Step 5: QC of quantification metrics
Use MultiQC to verify:
BASH
cd $SCRATCH/rnaseq-workshop
module load biocontainers
module load multiqc
multiqc results/salmon_quant -o results/qc_salmon
Inspect:
- mapping rates
- fragment length distributions
- library type consistency
Exercise: examine your Salmon outputs
Using your MultiQC summary and Salmon fragment length plots:
- What is the percent aligned for each sample, and are any samples outliers?
- Is the inferred library type consistent across samples?
- How similar are the fragment length distributions across samples?
- Does the fragment length curve show unusual peaks or multimodality?
- Do CFR and M bias values suggest any strand or positional bias?

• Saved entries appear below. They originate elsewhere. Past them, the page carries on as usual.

-- ==== Sys2Proof/Machine/Flags.lean ====
section
/-! DEFINITION. The flag codec (spec 10_state.md R26, R27) and the flag computations of the
families (41_arith.md R130; 43_rotate_shift.md R181). -/

namespace Sys2Proof.Machine

/-- A flag as the byte 0 or 1. -/
def flagByte (b : Bool) : Byte := if b then 1#8 else 0#8

/-- `encode(F)`: Z, N, H, C in bits 7 to 4, zeros below (10_state.md R26):
`(F.Z << 7) | (F.N << 6) | (F.H << 5) | (F.C << 4)`. -/
def encodeFlags (f : Flags) : Byte :=
  (flagByte f.z <<< 7) ||| (flagByte f.n <<< 6) ||| (flagByte f.h <<< 5) ||| (flagByte f.c <<< 4)

/-- `decode(b)`: bits 7 to 4; bits 3 to 0 are ignored (10_state.md R27). -/
def decodeFlags (b : Byte) : Flags :=
  { z := b.getLsbD 7, n := b.getLsbD 6, h := b.getLsbD 5, c := b.getLsbD 4 }

/-- A flag as the number 0 or 1 (`cin` of 41_arith.md). -/
def flagNat (b : Bool) : Nat := if b then 1 else 0

/-- `v & 0xF` as a number. -/
def lowNibble (v : Byte) : Nat := (v &&& 0xF#8).toNat

/-- `res == 0`. -/
def isZero (res : Byte) : Bool := res == 0#8

/-- Carry out of bit 3: an exact nibble sum above 0xF (00_scope.md R13, 41_arith.md R130). -/
def nibbleCarry (hsum : Nat) : Bool := decide (hsum > 0xF)

/-- Carry out of bit 7: an exact sum above 255 (00_scope.md R13, 41_arith.md R130). -/
def byteCarry (sum : Nat) : Bool := decide (sum > 255)

/-- Borrow: an exact difference of naturals below zero (00_scope.md R13; 41_arith.md R133, R134). -/
def borrow (minuend subtrahend : Nat) : Bool := decide (minuend < subtrahend)

end Sys2Proof.Machine
end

Example interpretation for this dataset:
- All samples show about 89 to 91 percent aligned. No sample is an outlier and the range is narrow.
- The inferred library type is consistent across samples and matches an unstranded protocol.
- Fragment length distributions are nearly identical. All samples peak around the same length and have similar spread.
- The fragment length curves are smooth and unimodal. There are no secondary peaks or irregular shoulders.
- CFR is 100 percent for all samples and M bias is about 0.5, indicating balanced, strand-neutral coverage without detectable end bias.
Summary
- Salmon performs fast, alignment-free transcript quantification.
- A transcriptome FASTA is required for building the index.
-
salmon quantuses FASTQ files directly with bias correction. - Transcript-level outputs include TPM and estimated counts.
-
tximportconverts transcript estimates to gene-level counts. - Gene-level counts from Salmon are suitable for DESeq2.